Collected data
★ ★ ★ ★

/-- The bytes of the element at an offset; packed formats take their field of a group (R180, R94, R98). -/
def offsetElem (f : Fmt) (base : Nat) (o : Int) : Elem :=
  let at_ (k : Int) : Nat := ((base : Int) + k).toNat % 2 ^ 64
  let wrap (k : Int) : Nat := (((base : Int) + k) % (2 ^ 64 : Int)).toNat
  match f with
  | .t6 => ⟨wrap (3 * (o / 4)), 3, 1, 6 * (o % 4).toNat, 6⟩
  | .e2m1 => ⟨wrap (o / 2), 1, 1, 4 * (o % 2).toNat, 4⟩
  | f => if 0 ≤ o then elemAt f (at_ (o * Fmt.bytes f)) else elemAt f (wrap (o * Fmt.bytes f))

def Desc.elem (d : Desc) (e : Nat) : Elem := offsetElem d.fmt d.base.toNat (d.offset e)

/-- The block a scaled element belongs to, and its scale byte's address (R94, R418). -/
def Desc.block (d : Desc) (e : Nat) : Int := d.offset e / 32
def Desc.scaleAddr (d : Desc) (e : Nat) : Nat := (((d.sbase.toNat : Int) + d.block e) % (2 ^ 64 : Int)).toNat

/-- A dimension above NDIM has a count or a stride. -/
def Desc.deadDims (d : Desc) : Bool :=
  !((d.counts.drop (d.ndim + 1)).all (· == 0)) || !((d.strides.drop (d.ndim + 1)).all (· == 0))

/-- The descriptor packs several elements to a byte group. -/
def Desc.packed (d : Desc) : Bool := d.fmt == .t6 || d.fmt == .e2m1

/-- The checks of R183 in their order: the cause of the first that fails. -/
def bindCause (masked : Nat → Bool) (b : List Byte) : Option Cond ⊕ Nat :=
  let ctl := natIn b 16 4
  let d := descOf b
  let write := bitOf ctl 4
  let g : Int := Fmt.granule d.fmt
  let stride0 := d.strides.headD 0
  let size := Fmt.bytes d.fmt
  let tapered := d.fmt == .t8 || d.fmt == .t6
  if !(ctl / 2 ^ 19 == 0) || !(ctl / 32 % 4 == 0) || !(natIn b 20 4 == 0) || !(natIn b 56 8 == 0) ||
    decide (4 < d.scope) || decide (1 < ctl / 2 ^ 8 % 4) then .inr 10
  else if d.deadDims then .inr 10
  else if (d.scaled && !(tapered || d.fmt == .e2m1)) || (!d.scaled && !(d.sbase == 0)) then .inr 10
  else if (tapered && masked 3) || ((d.fmt == .e2m1 || d.fmt == .e8m0 || d.scaled) && masked 4) then .inr 12
  else if 2 ^ 48 ≤ d.length then .inr 10
  else if (size == 2 || size == 4) && !(d.base.toNat % size == 0) then .inl (some .misaligned)
  else if d.packed && (!((d.strides.drop 1).all fun t => t % g == 0) || !(stride0 == 1 || stride0 % g == 0)) then
    .inl (some .misaligned)
  else if write && d.packed && (!(stride0 == 1) || !((d.counts.headD 0 : Int) % g == 0)) then .inr 10
  else .inl none

/-! ## Elements of a bound stream (R187, R188, R191) -/

/-- A stream element ready to be performed: its index, place and scale byte's place, or the codes held ahead and the place
they were read from. -/
structure Ready where
  index : Nat
  elem : Elem
  loc : Loc
  scale : Option Loc
  held : Option (Nat × Nat)
deriving DecidableEq, Repr

/-- The identity of the accesses of a stream of a core (R326). -/
def Who.forStream (w : Who) (i : Nat) : Who := { w with unit := .stream i }

/-- The virtual address of a byte of a stream: with SPACE = 1 that of its scratchpad in the window (R237). -/
def Desc.va (d : Desc) (a : Nat) : Nat := if d.scratch then windowBase + a else a

/-- Where a run of bytes of a stream lies: in the cluster's scratchpad up to 3 MiB, or at a virtual address. -/
def State.streamLoc (s : State) (w : Who) (k : Acc) (d : Desc) (addr span align : Nat) : State × Except Cond Loc :=
  if d.scratch then
    if scratchBytes < addr + span then (s, .error .permission)
    else (s, .ok (.mem [(scratchKey (clusterOf w.core) addr, span)] false true))
  else locate s w k addr span align

/-- TVAL of a stream's end (R366). -/
def endValue (sr e : Nat) : Nat := sr * 2 ^ 48 + e % 2 ^ 48

/-- Element e of a stream checked for the stream's kind of access (R191, R23). DESIGN CHOICE (log 34): a condition that its
scale byte alone meets is the element's, with the element's address as its trap value; and with SPACE = 1 the scale bytes
lie in the scratchpad too, at the offsets that sbase counts, where R179 calls it an address and names no space. -/
def State.checkStream (s : State) (w : Who) (sr : Nat) (st : Stream) (e : Nat) : State × Except Hit Ready :=
  let d := st.desc
  let x := d.elem e
  let kind : Acc := if st.state = .write then .write else .read
  if d.length ≤ e then (s, .error ⟨.streamEnd sr e, endValue sr e⟩)
  else match st.ahead.find? fun a => a.index == e with
    | some a => (s, .ok ⟨e, x, .mem a.runs false true, none, some (a.code, a.scale)⟩)
    | none =>
      let r := s.streamLoc w kind d x.addr x.span x.align
      if d.scaled then
        let t := r.1.streamLoc w kind d (d.scaleAddr e) 1 1
        (t.1, match r.2, t.2 with
          | .error c, .error b => .error ⟨c.first b, x.addr⟩
          | .error c, .ok _ | .ok _, .error c => .error ⟨c, x.addr⟩
          | .ok loc, .ok sl => .ok ⟨e, x, loc, some sl, none⟩)
      else (r.1, match r.2 with
        | .error c => .error ⟨c, x.addr⟩
        | .ok loc => .ok ⟨e, x, loc, none, none⟩)

/-- An element of a read stream: its code and its scale code (0 when it has none). -/
def State.readStream (s : State) (w : Who) (r : Ready) : State × Except Hit (Nat × Nat) :=
  match r.held with
  | some v => (s, .ok v)
  | none => match s.loadElem w (r.elem, r.loc) with
    | (s, .error h) => (s, .error h)
    | (s, .ok code) => match r.scale with
      | none => (s, .ok (code, 0))
      | some sl => match s.loadLoc w sl 1 with
        | (s, .error c) => (s, .error ⟨c, r.elem.addr⟩)
        | (s, .ok sc) => (s, .ok (code, sc))

/-- A stream element's slot (R99, R60). -/
def Desc.slot (d : Desc) (v : Nat × Nat) : Half := if d.scaled then widenScaled d.fmt v.1 v.2 else widen d.fmt v.1

/-- A stream element's exact value, for the array (R180). -/
def Desc.val (d : Desc) (v : Nat × Nat) : Val :=
  if d.scaled then (mulV (fmtVal d.fmt v.1) (e8m0Val v.2)).1 else fmtVal d.fmt v.1

/-- Some element to be performed lies on an I/O page. DESIGN CHOICE (log 34): by the page of the element's own bytes, not
that of its scale byte. -/
def Ready.isIo (r : Ready) : Bool := r.loc.isIo

/-- A stream's position moved to p: what was held ahead below it is gone. -/
def Stream.moveTo (st : Stream) (p : Nat) : Stream :=
  { st with pos := p, ahead := st.ahead.filter fun a => decide (p ≤ a.index) }

/-- The pages of an element's bytes. -/
def Desc.elemPages (d : Desc) (e : Nat) : List Nat :=
  let x := d.elem e
  [pageOf x.addr, pageOf ((x.addr + x.span - 1) % 2 ^ 64)].eraseDups
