/-- The accesses of an instruction that issued take effect: memory, the registers they give a value, the accumulators and
the L1D; where a condition now stops them they do not. -/
def State.rerun (s : State) (n : Nat) (keys : List Key) (r : Redo) : State :=
  let c := s.coreAt n
  let t := { s with cur := n, agenda := [], lag := some ⟨keys, .again, false⟩ }.setCoreAt n
    { r.core with l1d := c.l1d, events := c.events }
  match r.run t with
  | none => s
  | some u =>
    if !r.core.wentOn (u.coreAt n) then s
    else
      let s := { s with mem := u.mem, free := u.free }.setCoreAt n (c.redone r (u.coreAt n))
      if kindOf n = .hub then s
      else s.updClusterAt (clusterOf n) fun k => k.redone (u.clusterAt (clusterOf n))

/-! ## Taking effect -/

/-- One entry takes effect: a write is one that its core has made, the lines of its L1D that a write on P0 meets gone
(R270); an instruction's accesses are made, behind its core's writes where they update memory (R267); behind an order, its
core's writes have performed (R276). -/
def State.pass (s : State) (e : Late) : State :=
  let mine (k : Nat) : Bool := k == e.core
  match e.act with
  | .write w =>
    let s := { s with stores := s.stores ++ [w] }
    if e.keys.any fun k => k.path == 0 then s.updCoreAt e.core fun c => c.dropRuns w.runs else s
  | .owed r => (if r.writes then s.drain mine else s).rerun e.core e.keys r
  | .fence .. => s.drain mine

/-- Entries in program order: those marked take effect, the others wait on. -/
def State.passes (s : State) : List (Late × Bool) → State
  | [] => s
  | (e, true) :: l => (s.pass e).passes l
  | (e, false) :: l => { s with late := s.late ++ [e] }.passes l

/-- Chosen entries take effect, and those before them that must. -/
def State.takeEffect (s : State) (start : Late → Bool) : State := { s with late := [] }.passes (marks start s.late)

/-- The entry of a place takes effect, after those that must before it. -/
def State.effectAt (s : State) (k : Nat) : State := match s.late[k]? with
  | none => s
  | some e =>
    let t := ({ s with late := [] }.passes (marks (fun x => x.precedes e) (s.late.take k))).pass e
    { t with late := t.late ++ s.late.drop (k + 1) }

/-- What precedes accesses with some keys that a core makes now takes effect. -/
def State.before (s : State) (n : Nat) (keys : List Key) : State :=
  s.takeEffect fun x => x.core == n && x.orders keys

/-- Every access has taken effect, in program order, and every write has performed. -/
def State.settle (s : State) : State :=
  { ({ s with late := [] }.passes (s.late.map fun e => (e, true))).drain fun _ => true with lag := none }

/-! ## Registers that wait for a value -/

/-- The accumulators that an instruction reads or writes (R212). -/
def accsOf : Instr → List Nat
  | .mOp d _ _ _ | .mOps d _ _ _ | .mLd d _ | .mSt d _ | .mZero d => [d]
  | .mOpc d a _ _ => [d, a]
  | .vTr _ a _ _ | .vTc _ a _ _ => [a]
  | _ => []

/-- The interval registers that the fields of an interval instruction may name (R193). -/
def pairFields (i : Instr) : List Nat :=
  let w := firstWord i
  match i with
  | .qAxpy d a b _ _ => [d, a, b]
  | _ => if majorOf w == 0x2B || majorOf w == 0x2E || majorOf w == 0x1F || majorOf w == 0x28 then
      [fieldD w, fieldA w, fieldB w] else []

/-- An instruction reads or writes the slots of a register of a file. -/
def slotTouches (i : Instr) (f : Nat × Nat) : Bool :=
  (slotWrites i).contains f || (match f.1 with
    | 0 => (fieldReads i).contains (.tag f.2)
    | _ => (pairFields i).contains f.2)

/-- An instruction of the array raises flags when its accesses take effect, and this one reads or writes them (R105). -/
def flagsClash (owed i : Instr) : Bool := (fieldReads i).contains (.ctl 0x16) && match owed with
  | .mOp .. | .mOpc .. | .mOps .. => true
  | _ => false

/-- An instruction of a core uses a register that an entry is to give a value, or read. -/
def Late.clashes (x : Late) (n : Nat) (i : Instr) : Bool := match x.act with
  | .owed r =>
    (kindOf n != .hub && clusterOf x.core == clusterOf n && (accsOf r.instr).any (accsOf i).contains) ||
    (x.core == n &&
      (r.xDest.any (fun d => d != 0 && ((xSources i).contains d || xDest i == some d)) ||
        (slotWrites r.instr).any (slotTouches i) || flagsClash r.instr i))
  | _ => false

/-! ## How an instruction's accesses are made in a lag turn -/

/-- A memory format whose elements fill their bytes, so that a store reads nothing (R250, R267). -/
def wholeFmt (f : Fmt) : Bool := !(f == .t6 || f == .e2m1)

/-- In a lag turn: no access but what is finished at once; writes wait; reads wait, or reads and writes, of each element by
itself where split; reads are made at once, behind what orders them; an order is left (R276); an atomic that releases or
acquires, or a wait on a word (R271, R272); the writes of a stream have performed first (R184); the tile is read behind the
core's writes (R231). -/
inductive Manner | plain | stores | owes (split : Bool) | atOnce | fence | atomic | release (sr : Nat) | tile
deriving DecidableEq, Repr

/-- The manner of an instruction; none for one that finds every access before it performed: one that ends or releases a
core, a barrier, a supervisor's instruction, or a word that traps (R271, R294, R295, R281). -/
def State.mannerOf (s : State) (n : Nat) (i : Instr) : Option Manner :=
  let c := s.coreAt n
  let whole (r : Nat) : Bool := wholeFmt (c.stream r).desc.fmt
  let put (w split : Bool) : Option Manner := some (if w then .stores else .owes split)
  let rmw (ord : Ord) : Option Manner := some (if ord = .rlx then .owes false else .atomic)
  match i with
  | .ldS8 .. | .ldN8 .. | .ldS16 .. | .ldN16 .. | .ldS32 .. | .ldN32 .. | .ldX64 .. => some (.owes false)
  | .stS8 .. | .stS16 .. | .stS32 .. | .stX64 .. => some .stores
  | .amAdd _ _ _ ord _ | .amAnd _ _ _ ord _ | .amOr _ _ _ ord _ | .amXor _ _ _ ord _ | .amMax _ _ _ ord _
  | .amMin _ _ _ ord _ | .amMaxn _ _ _ ord _ | .amMinn _ _ _ ord _ | .amSwap _ _ _ ord _ | .amCas _ _ _ ord _
  | .amLd _ _ ord _ => rmw ord
  | .amSt _ _ ord _ => some (if ord = .rlx then .stores else .atomic)
  | .yWait .. => some .atomic
  | .vldUn .. | .vldSd .. | .vldX .. | .qldUn .. | .qldSd .. | .vldSm .. | .vstXa .. | .vamAdd .. | .vamMin ..
  | .vamMax .. | .vamAnd .. | .vamOr .. | .vamXor .. | .vamSwap .. => some (.owes true)
  | .vstUn _ _ _ f | .vstSd _ _ _ _ f => put (wholeFmt f) true
  | .vstX .. | .vstQun .. | .vstQsd .. => some .stores
  | .vstSm _ a _ => put (whole a) (!(c.stream a).desc.scaled)
  | .mSt _ a => put (whole a) false
  | .mLd .. | .mOp .. | .mOpc .. => some (.owes false)
  | .mOps .. | .mPrep .. => some .tile
  | .eCpy .. | .eWsl .. | .ePut .. | .eGet .. | .eRed .. => some .atOnce
  | .sBind d _ | .sRel d => some (.release d)
  | .yFence .. | .yXfence .. => some .fence
  | .yBar | .yEnd | .lnRel | .zCall | .zBrk | .zRet | .zHres .. | .zHstop .. | .zInva .. | .zInvs .. | .zInvp
  | .zSpawn .. | .zKill .. | .zYield | .zWsopen .. | .zWsclose .. | .emulate _ | .illegalWord _ => none
  | _ => some .plain
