-- ==== Sys2Proof/Certificates/Slice0/Obligations.lean ====
section
/-!
DEFINITION. Obligations.lean: the statements for the provers, and the small tables and words they are written in. Each
docstring names the rule of spec/ it formalises.
-/

namespace Sys2Proof.Claims

open Sys2Proof.Machine

/-! ## Tables of results, written from the spec's own descriptions -/

/-- A signed 64-bit value clamped, with SAT when the clamp changes it; or wrapped (R83, R122). -/
def satOrWrap (sat : Bool) (v : Int) : Word × Flags :=
  if sat then (if v < -9223372036854775808 then (0x8000000000000000, Flags.sat)
    else if 9223372036854775807 < v then (0x7FFFFFFFFFFFFFFF, Flags.sat) else (.ofInt 64 v, 0))
  else (.ofInt 64 v, 0)

/-- The number of the highest of the first n bits that is 1, counted from the top (R122). -/
def zerosFromTop (v : Word) : Nat → Nat
  | 0 => 0
  | n + 1 => if v.getLsbD n then 0 else 1 + zerosFromTop v n

/-- Ones among the low n bits (R122). -/
def onesIn (v : Word) : Nat → Nat
  | 0 => 0
  | n + 1 => (if v.getLsbD n then 1 else 0) + onesIn v n

/-- The lowest of n bits from k on that is 1 (R122). -/
def zerosFromBottom (v : Word) : Nat → Nat → Nat
  | 0, _ => 0
  | n + 1, k => if v.getLsbD k then 0 else 1 + zerosFromBottom v n (k + 1)

/-- R122 to R124: destination, result and flags of the scalar integer instructions, from the registers before. -/
def scalarResult (x : Nat → Word) : Instr → Option (Nat × Word × Flags)
  | .xAdd d a b sat => some (d, satOrWrap sat ((x a).toInt + (x b).toInt))
  | .xSub d a b sat => some (d, satOrWrap sat ((x a).toInt - (x b).toInt))
  | .xShl d a b sat => some (d, satOrWrap sat ((x a).toInt * 2 ^ ((x b).toNat % 64)))
  | .xMul d a b sat => some (d, satOrWrap sat ((x a).toInt * (x b).toInt))
  | .xAnd d a b => some (d, x a &&& x b, 0)
  | .xOr d a b => some (d, x a ||| x b, 0)
  | .xXor d a b => some (d, x a ^^^ x b, 0)
  | .xAndn d a b => some (d, x a &&& ~~~(x b), 0)
  | .xShr d a b => some (d, .ofNat 64 ((x a).toNat / 2 ^ ((x b).toNat % 64)), 0)
  | .xSar d a b => some (d, .ofInt 64 ((x a).toInt / 2 ^ ((x b).toNat % 64)), 0)
  | .xMulh d a b => some (d, .ofInt 64 ((x a).toInt * (x b).toInt / 2 ^ 64), 0)
  | .xMulhn d a b => some (d, .ofNat 64 ((x a).toNat * (x b).toNat / 2 ^ 64), 0)
  | .xDiv d a b => some (d, if x b = 0 then (-1, Flags.dz) else (.ofInt 64 ((x a).toInt.tdiv (x b).toInt), 0))
  | .xDivn d a b => some (d, if x b = 0 then (-1, Flags.dz) else (.ofNat 64 ((x a).toNat / (x b).toNat), 0))
  | .xRem d a b => some (d, if x b = 0 then (x a, Flags.dz) else (.ofInt 64 ((x a).toInt.tmod (x b).toInt), 0))
  | .xRemn d a b => some (d, if x b = 0 then (x a, Flags.dz) else (.ofNat 64 ((x a).toNat % (x b).toNat), 0))
  | .xMin d a b => some (d, if (x b).toInt < (x a).toInt then x b else x a, 0)
  | .xMax d a b => some (d, if (x a).toInt < (x b).toInt then x b else x a, 0)
  | .xMinn d a b => some (d, if (x b).toNat < (x a).toNat then x b else x a, 0)
  | .xMaxn d a b => some (d, if (x a).toNat < (x b).toNat then x b else x a, 0)
  | .xSlt d a b => some (d, if (x a).toInt < (x b).toInt then 1 else 0, 0)
  | .xSltn d a b => some (d, if (x a).toNat < (x b).toNat then 1 else 0, 0)
  | .xSeq d a b => some (d, if x a = x b then 1 else 0, 0)
  | .xSel d a b => some (d, if x d = 0 then x b else x a, 0)
  | .xClz d a => some (d, .ofNat 64 (zerosFromTop (x a) 64), 0)
  | .xCtz d a => some (d, .ofNat 64 (zerosFromBottom (x a) 64 0), 0)
  | .xPopc d a => some (d, .ofNat 64 (onesIn (x a) 64), 0)
  | .xiAdd d a imm => some (d, .ofInt 64 ((x a).toInt + imm.toInt), 0)
  | .xiAnd d a imm => some (d, x a &&& .ofInt 64 imm.toInt, 0)
  | .xiOr d a imm => some (d, x a ||| .ofInt 64 imm.toInt, 0)
  | .xiXor d a imm => some (d, x a ^^^ .ofInt 64 imm.toInt, 0)
  | .xiShl d a sh => some (d, .ofNat 64 ((x a).toNat * 2 ^ sh.toNat), 0)
  | .xiShr d a sh => some (d, .ofNat 64 ((x a).toNat / 2 ^ sh.toNat), 0)
  | .xiSar d a sh => some (d, .ofInt 64 ((x a).toInt / 2 ^ sh.toNat), 0)
  | .xiSlt d a imm => some (d, if (x a).toInt < imm.toInt then 1 else 0, 0)
  | .xlLd d imm => some (d, .ofInt 64 imm.toInt, 0)
  | .xlHi d imm => some (d, .ofNat 64 (imm.toNat * 2 ^ 32 + (x d).toNat % 2 ^ 32), 0)
  | .hint _ => some (0, 0, 0)
  | _ => none

/-- R125 to R127: the scalar float instructions, their operands the register bits read in the format fm, their result
rounded once (R104); f.cvt and f.class by R126 and R125. -/
def floatResult (x : Nat → Word) : Instr → Option (Nat × Word × Flags)
  | .fAdd d a b fm rm => some (d, xResult (flOf fm) rm (addV rm (xFloat (flOf fm) (x a)) (xFloat (flOf fm) (x b))))
  | .fSub d a b fm rm =>
    some (d, xResult (flOf fm) rm (addV rm (xFloat (flOf fm) (x a)) (xFloat (flOf fm) (x b)).negate))
  | .fMul d a b fm rm => some (d, xResult (flOf fm) rm (mulV (xFloat (flOf fm) (x a)) (xFloat (flOf fm) (x b))))
  | .fFma d a b fm rm =>
    some (d, xResult (flOf fm) rm (fmaV rm (xFloat (flOf fm) (x a)) (xFloat (flOf fm) (x b)) (xFloat (flOf fm) (x d))))
  | .fDiv d a b fm rm => some (d, xResult (flOf fm) rm (divV (xFloat (flOf fm) (x a)) (xFloat (flOf fm) (x b))))
  | .fSqrt d a fm rm => some (d, xResult (flOf fm) rm (sqrtV (xFloat (flOf fm) (x a))))
  | .fMin d a b fm _ =>
    some (d, xResult (flOf fm) .rne (minMaxV false (xFloat (flOf fm) (x a)) (xFloat (flOf fm) (x b))))
  | .fMax d a b fm _ =>
    some (d, xResult (flOf fm) .rne (minMaxV true (xFloat (flOf fm) (x a)) (xFloat (flOf fm) (x b))))
  | .fCmp d a b fm c =>
    let r := floatCmp c (xFloat (flOf fm) (x a)) (xFloat (flOf fm) (x b))
    some (d, if r.1 then 1 else 0, r.2)
  | .fCvt d a dk sk rm => some (d, floatCvt dk sk rm (x a))
  | .fClass d a fm _ => some (d, .ofNat 64 (floatClass (flOf fm) (x a).toNat), 0)
  | _ => none

/-- R128, R129: where the branches and jumps send the pc, and the link register they write with its value. -/
def jumpResult (x : Nat → Word) (pc : Word) : Instr → Option (Word × Nat × Word)
  | .bEq a b off => some (if x a = x b then pc + 4 * .ofInt 64 off.toInt else pc + 4, 0, 0)
  | .bNe a b off => some (if x a = x b then pc + 4 else pc + 4 * .ofInt 64 off.toInt, 0, 0)
  | .bLt a b off => some (if (x a).toInt < (x b).toInt then pc + 4 * .ofInt 64 off.toInt else pc + 4, 0, 0)
  | .bGe a b off => some (if (x a).toInt < (x b).toInt then pc + 4 else pc + 4 * .ofInt 64 off.toInt, 0, 0)
  | .bLtn a b off => some (if (x a).toNat < (x b).toNat then pc + 4 * .ofInt 64 off.toInt else pc + 4, 0, 0)
  | .bGen a b off => some (if (x a).toNat < (x b).toNat then pc + 4 else pc + 4 * .ofInt 64 off.toInt, 0, 0)
  | .jLink d off => some (pc + 4 * .ofInt 64 off.toInt, d, pc + 4)
  | .jInd d a off =>
    if (x a).toNat % 4 = 0 then some (x a + 4 * .ofInt 64 off.toInt, d, pc + 4) else none
  | _ => none

end Sys2Proof.Claims

open Sys2Proof Sys2Proof.Machine Sys2Proof.Claims

/-! ## Encodings, fetching and reset -/

/-- R42, R43, R48: the words of a well-formed instruction, followed by anything, decode to that instruction and leave
what follows, with every operand at every value the encoding admits. A word that is none (`illegalWord`) has none. -/
def Obligations.DecodeInvertsEncode : Prop :=
  ∀ (i : Instr) (rest : List Byte), WellFormed i = true → encodeWords i ≠ [] → (∀ w, i ≠ .illegalWord w) →
    decode (encode i ++ rest) = .ok (i, rest)

/-- R43, R51: whatever decodes is well-formed and is exactly the encoding of what it decodes to: no field with a value
the manual calls illegal and no reserved bit is let through, and no two words decode to one instruction. -/
def Obligations.DecodedIsEncoding : Prop :=
  ∀ (bs rest : List Byte) (i : Instr), decode bs = .ok (i, rest) → WellFormed i = true ∧ bs = encode i ++ rest

/-- R39, R48, R122, R125, R128, R140, R198, R306: a word of each of several families, written from the encoding tables,
decodes to what it stands for. -/
def Obligations.TableWordsDecode : Prop :=
  decodeTableWord 32 (0x02 * 2 ^ 26 + 5 * 2 ^ 20 + 6 * 2 ^ 14 + 7 * 2 ^ 8) = some (.xAdd 5 6 7 false) ∧
  decodeTableWord 32 (0x0A * 2 ^ 26 + 5 * 2 ^ 20 + 6 * 2 ^ 14 + 0 * 2 ^ 11 + 2 * 2 ^ 7) = some (.ldS8 5 6 2 0) ∧
  decodeTableWord 32 0xAC108300 = some (.qAdd 1 2 3 false) ∧
  decodeTableWord 32 0xAC414614 = some (.qMul 4 5 6 true) ∧
  decodeTableWord 32 0xB8108338 = some (.qAxpy 1 2 3 7 false) ∧
  decodeTableWord 32 0x34000003 = some .yEnd ∧
  decodeTableWord 32 0 = none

★ ★ ★ ★

**PROBLEM DETAILS**
The expected answer is every line above in which the word "flagsClash" appears.

**ANSWER TO THE PROBLEM**
def flagsClash (owed i : Instr) : Bool := (fieldReads i).contains (.ctl 0x16) && match owed with
        (slotWrites r.instr).any (slotTouches i) || flagsClash r.instr i))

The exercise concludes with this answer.